L’entre-deux tours: Demandez le programme.

Petro Porochenko: «Moi ou Poutine»: Le programme du Président sortant peut se résumer à cette formule lapidaire et à son slogan de campagne «Armée, Langue, Foi». C’est donc le changement dans la continuité qu’il propose pour les cinq années à venir: renforcement de l’armée, expansion de l’ukrainien comme langue nationale, autonomisation approfondie de l’église orthodoxe ukrainienne; à l’international, plein cap sur l’Union européenne, à laquelle il envisage de demander l’adhésion dès 2023, et sur l’OTAN. Message sous-entendu: ce que je n’ai pas réussi à faire les cinq dernières années, je vais l’accomplir les cinq prochaines….

Volodymyr Zelensky: «Serviteur du peuple»: Le candidat-surprise apporte quant à lui des méthodes nouvelles, susceptibles de séduire en particulier les jeunes électeurs ukrainiens. Hors-système, il privilégie les réseaux sociaux plutôt que les débats politiques traditionnels, et pour cause. Dans l’entre-deux tours, il refuse du reste de participer à un grand duel public avec son adversaire. Son programme est des plus flous, même s’il s’affiche lui aussi pro-occidental et pro-européen. Il revendique toutefois, à la différence de son concurrent, un dialogue renouvelé et ouvert avec la Russie de Vladimir Poutine, la relance des Accords de Minsk enlisés durant le quinquennat de son adversaire. Se voulant champion de la lutte à mener contre la corruption, il est pourtant soupçonné d’être lui-même sponsorisé par un oligarque puissant, Igor Komoloïsky, adversaire malheureux de Petro Porochenko, démis par celui-ci de ses fonctions de gouverneur de l’oblast de Dnipropetrovsk en 2015, et propriétaire de la chaîne de télévision «1 plus 1». Bref, il présente a priori un risque élevé de saut dans l’inconnu et l’incertitude, voire l’inconsistance…

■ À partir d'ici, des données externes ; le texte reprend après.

/-- The MD adapter executes what has reached it before it replies (R290); a GB adapter has no such queue. -/
def settlePeer (s : State) : State :=
  match s.adapter with
  | .md => drain s
  | .gb => s

/-- The bytes that come with an answer. -/
def rxBytes : RxDraw → List Byte
  | .got b => b
  | .timedOut b => b
  | .failed b => b

/-- An answer with the bytes that have come in place of those it offered. -/
def rxWithBytes (b : List Byte) : RxDraw → RxDraw
  | .got _ => .got b
  | .timedOut _ => .timedOut b
  | .failed _ => .failed b

/-- `RxRead(n)` (R14): one transport read. -/
def rxRead (fam : Family) (n : Nat) : Act RxDraw := do
  meet
  upd settlePeer
  let d ← draw takeRx
  let b ← draw (takeReplies fam n (rxBytes d))
  pure (rxWithBytes b d)

/-- The line after a Reopen with timeout t (R14, R238): unread RX bytes are gone, T_CUR is t, the next identity reply may be an anomaly
(R307), and what comes from now on is the peer's again unless SYNC_LOST = 1 (R379). -/
def reopened (t : Nat) (s : State) : State :=
  { s with tCur := t, peer := { s.peer with rxLine := [], idReply := .afterReopen, stale := s.syncLost } }

/-- `Reopen(t)` (R14, R238). -/
def reopen (t : Nat) : Act Unit := do
  meet
  upd settlePeer
  let ok ← draw takeReopen
  upd (reopened t)
  if ok then pure () else raiseTransport .md .ioFailure 0

/-! ### DBUF -/

/-- A byte that a running request takes from DBUF or stores to it: a free one where the requester has written meanwhile (R371, I5). -/
def maskByte (off : Nat) (b : Byte) : Act Byte := fun s =>
  if off ∈ s.hazard then
    let (v, s) := takeFreeByte s
    .ok v s
  else .ok b s

/-- Bytes that a running request takes from DBUF or stores to it, from an offset on. -/
def maskHazard : Nat → List Byte → Act (List Byte)
  | _, [] => pure []
  | off, b :: rest => do
    let v ← maskByte off b
    let r ← maskHazard (off + 1) rest
    pure (v :: r)

/-- `MemRead(DBUF, off, n)` by a running request (R14, R60). The model stops at a byte that holds no value (R61, I4); bytes the requester
has written meanwhile are free, and not tied to what DBUF holds (R371, I5). -/
def memRead (off n : Nat) : Act (List Byte) := do
  let bytes ← orStop fun s => s.dbuf.getBytes off n
  maskHazard off bytes

/-- A piece of a TX stream: given bytes, or a region of DBUF. -/
inductive TxPart where
  | bytes (b : List Byte)
  | dbuf (off n : Nat)
deriving DecidableEq, Repr

/-- How many bytes a piece has. -/
def TxPart.length : TxPart → Nat
  | .bytes b => b.length
  | .dbuf _ n => n

/-- How many bytes a stream has. -/
def txLength (parts : List TxPart) : Nat := (parts.map TxPart.length).sum

/-- The first k bytes of a stream. A DBUF byte is read when it is sent: one that the transport does not take is not read (log entry 4). -/
def txBytes : List TxPart → Nat → Act (List Byte)
  | [], _ => pure []
  | .bytes b :: rest, k => do
    let more ← txBytes rest (k - b.length)
    pure (b.take k ++ more)
  | .dbuf off n :: rest, k => do
    let b ← memRead off (min n k)
    let more ← txBytes rest (k - n)
    pure (b ++ more)

/-- One TxWrite of a stream (R221); a stream without a piece is no TxWrite (R239). -/
def txWriteParts (fam : Family) (parts : List TxPart) : Act Unit :=
  if parts = [] then pure () else txWriteOf fam (txLength parts) (txBytes parts)

/-- MemWrite to DBUF by a running request (R14, R60); bytes the requester has written meanwhile stay free (R371). -/
def storeDbuf (off : Nat) (bytes : List Byte) : Act Unit := do
  let bytes ← maskHazard off bytes
  upd fun s => { s with dbuf := s.dbuf.setBytes off bytes }

/-- Whether a DBUF region is inside DBUF (R60, R324). -/
def inDbuf (cfg : Params) (boff n : Nat) : Bool := boff + n ≤ cfg.dbufSize

/-- The DBUF bounds check (R60, R324). -/
def checkDbuf (boff : Reg32) (n : Nat) : Act Unit := do
  let cfg ← look (·.cfg)
  check (inDbuf cfg boff.toNat n) .bufferRange boff.toNat

/-- Where RxFill stores: in a DBUF region, or in a 2-byte latch (R224). -/
inductive Destination where
  | dbuf (off : Nat)
  | latch
deriving DecidableEq, Repr

/-- Bytes stored as they arrive (R224). -/
def storeAt (d : Destination) (got : Nat) (bytes : List Byte) : Act Unit :=
  match d with
  | .dbuf off => storeDbuf (off + got) bytes
  | .latch => pure ()

/-- The loop of `RxFill(n)` (R224): `fuel` bounds the number of reads, of which each brings at least one byte. The bytes collected. -/
def rxFillLoop (d : Destination) (n : Nat) : Nat → List Byte → Act (List Byte)
  | 0, got => pure got
  | fuel + 1, got =>
    if n ≤ got.length then pure got
    else do
      let r ← rxRead .md (n - got.length)
      match r with
      | .timedOut t =>
        storeAt d got.length t
        raiseTransport .md .timeout (got.length + t.length)
      | .failed t =>
        storeAt d got.length t
        raiseTransport .md .ioFailure (got.length + t.length)
      | .got t =>
        if t = [] then raiseTransport .md .shortRead got.length
        else do
          storeAt d got.length t
          rxFillLoop d n fuel (got ++ t)

/-- `RxFill(n)` (R14, R224). -/
def rxFill (d : Destination) (n : Nat) : Act (List Byte) := rxFillLoop d n n []

/-! ### Running a request -/

/-- A request's end (R320, R330, R361). -/
def settle (r : EStateM.Result Ended State Reg32) : Host.Outcome State Fault Refusal :=
  match r with
  | .ok v s => .next (s.complete v)
  | .error (.fault f) _ => .fault f
  | .error .raised s => .next s
  | .error .reset s => .next s

/-- A request from its acceptance to its end (R320, R370). -/
def runRequest (m : Act Reg32) (s : State) : Host.Outcome State Fault Refusal := settle (m s.accept)

/-- A request at the request port: not accepted while BUSY = 1 (R22, R320), otherwise run to its end. -/
def request (m : Act Reg32) (s : State) : Host.Outcome State Fault Refusal :=
  if s.busy then .next s else runRequest m s

end Sys2Proof.Machine
end

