/-- What is decoded is well formed, and a decoded frame or packet encodes back to its very bytes (R95 to R110). -/
def Obligations.DecodeIsInverse : Prop :=
  (∀ devLen c i, decode devLen c = .ok i → i.wellFormed = true) ∧
  (∀ devLen bytes i rest, decodeFrame devLen bytes = .ok (i, rest) → bytes = frameBytes i ++ rest) ∧
  (∀ p i, decodePacket p = .ok i → encode i = .packet p)

/-- The checks of a request word, in order: the code (R93), RSVD, WHENCE (R91, R322). What passes them is a request. -/
def Obligations.RequestWordChecks : Prop :=
  ∀ (s : State) (w : BitVec 128) (rest : List PortAction), s.peerPending = false → s.pktPort = [] →
    s.port = .writeReq w :: rest → s.busy = false →
    if w.extractLsb' 0 8 ∉ ([0x01, 0x02, 0x03, 0x10, 0x11, 0x12, 0x13, 0x20, 0x21, 0x22, 0x23, 0x30, 0x31, 0x32, 0x33, 0x34, 0x35,
        0x36, 0x37, 0x38, 0x39, 0x40, 0x41, 0x42, 0x43] : List Byte) then
      step s = .next (State.raised 7 1 ((w.extractLsb' 0 8).setWidth 32) { s with port := rest, req := w })
    else if w.extractLsb' 10 6 ≠ 0 then
      step s = .next (State.raised 7 2 ((w.extractLsb' 10 6).setWidth 32) { s with port := rest, req := w })
    else if w.extractLsb' 8 2 ≠ 0 ∧ w.extractLsb' 0 8 ≠ 0x30 then
      step s = .next (State.raised 7 2 ((w.extractLsb' 8 2).setWidth 32) { s with port := rest, req := w })
    else ∃ i, decodeRequest w = .ok i ∧ isRequest i = true

/-- A few words written out from the encodings (R90, R92, R98, R104), one of each interface and family. -/
def Obligations.DecodeWords : Prop :=
  decodeRequest 0x00000000000000000000000000550002 = .ok (.crcByte 0x55) ∧
  decodeRequest 0x00000040000000000100000255040010 = .ok (.pktBuild 0x55 0x04 0x01 0x000002 0x40) ∧
  decodeRequest 0x00000100000008000000000000000020 = .ok (.gbReadRam 0x100 0x800) ∧
  decodeRequest 0x00000000000000000000020000000230 = .ok (.mdSeek 2 0x200) ∧
  decodeRequest 0x00000000000000000001000000000040 = .ok (.mdFlashErase 0x10000) ∧
  decodeFrame 2 [0x83, 0x12, 0x34, 0x56, 0x78, 0x04] = .ok (.wrInc [0x12, 0x34, 0x56, 0x78], [0x04]) ∧
  decodeFrame 0 [0x62] = .ok (.rdDevIdSingle, []) ∧
  decodeFrame 0 [0x16] = .ok (.mdReservedOp67 0 1, []) ∧
  decodePacket ([0x55, 0x02, 0x00, 0x00, 0x00, 0x1F] ++ List.replicate 64 0x00 ++ [0x86, 0xA2]) =
    .ok (.gbDataLastData 0x00001F (List.replicate 64 0x00) 0x86A2) ∧
  decodePacket [0xAA] = .ok .gbAck

/-! ### The CRC unit -/

/-- The table-driven form computes the same function (R132). -/
def Obligations.CrcTableForm : Prop :=
  ∀ (seed : Word) (s : List Byte), crc16 seed s = crc16Table seed s

/-- The laws of R137: the trailer is not covered; linearity with its example; a single-bit change is seen; the residue. -/
def Obligations.CrcLaws : Prop :=
  (∀ p q : List Byte, p.take 70 = q.take 70 → packetCrc p = packetCrc q) ∧
  (∀ a b : List Byte, a.length = b.length → crc16 0 (List.zipWith (· ^^^ ·) a b) = crc16 0 a ^^^ crc16 0 b) ∧
  (∀ p : List Byte, p.length = 72 → p.getD 2 0 = 0x00 → packetCrc (p.set 2 0x01) = packetCrc p ^^^ 0x3AF7) ∧
  (∀ (p : List Byte) (i b : Nat), p.length = 72 → i < 70 → b < 8 →
    packetCrc (p.set i (p.getD i 0 ^^^ ((1 : Byte) <<< b))) ≠ packetCrc p) ∧
  (∀ s : List Byte, crc16 0 (s ++ [hiByte (crc16 0 s), loByte (crc16 0 s)]) = 0x0000) ∧
  (∀ p : List Byte, p.length = 72 → packetTrailer p = packetCrc p → crc16 0 p = 0x0000)

/-- CRC_CLEAR, CRC_BYTE and CRC_BLOCK complete and change CRC and RESULT only; CRC_BLOCK of a region that leaves DBUF raises
(R133, R134, R135). What the requester may do to DBUF before CRC_BLOCK reads it (R371) is in RequesterPort. -/
def Obligations.CrcRequestsComplete : Prop :=
  ∀ s : State, s.busy = false →
    exec .crcClear s = .next (State.completed 0 { s with crc := 0x0000 }) ∧
    (∀ b, exec (.crcByte b) s = .next (State.completed ((crc16 s.crc [b]).setWidth 32) { s with crc := crc16 s.crc [b] })) ∧
    (∀ boff len bytes, s.env.visits = [] → boff.toNat + len.toNat ≤ s.cfg.dbufSize →
      s.dbuf.getBytes boff.toNat len.toNat = some bytes → exec (.crcBlock boff len) s =
        .next (State.completed ((crc16 s.crc bytes).setWidth 32) { s with crc := crc16 s.crc bytes })) ∧
    (∀ boff len, s.cfg.dbufSize < boff.toNat + len.toNat → exec (.crcBlock boff len) s = .next (s.raised 7 3 boff))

Rien d’étonnant, dès lors, que Vladimir Poutine ait déjà manifesté sa satisfaction dans la perspective de l’élection de Volodymyr Zelensky. Emmanuel Macron, pour sa part, plus subtilement, a reçu successivement, le 12 avril 2019, Petro Porochenko, qui est aussi passé par Berlin, et Volodymyr Zelensky; une occasion pour les deux pays de rappeler à leurs interlocuteurs ukrainiens leur attachement aux Accords de Minsk conclus en 2015 en format «Normandie» (Russie, Ukraine, Allemagne, France), et à une sortie pacifique et négociée du conflit gelé du Donbass.

Selon le premier sondage effectué entre les deux tours et publié par l’institut Rating, 51% des personnes interrogées ont déclaré être prêtes à voter pour Volodymyr Zelensky au second tour, contre 21% en faveur de Petro Porochenko; 18% se sont déclarées indécises et 10% disent ne pas vouloir aller voter le 21 avril. D’autres sondages sont encore venus renforcer cette tendance, rendant l’élection de Volodymyr Zelensky probable, sinon inéluctable, sauf revirement durant les tout derniers jours de la campagne.

Georges Estievenart est Chercheur Associé à l’Institut Prospective et Sécurité en Europe (IPSE).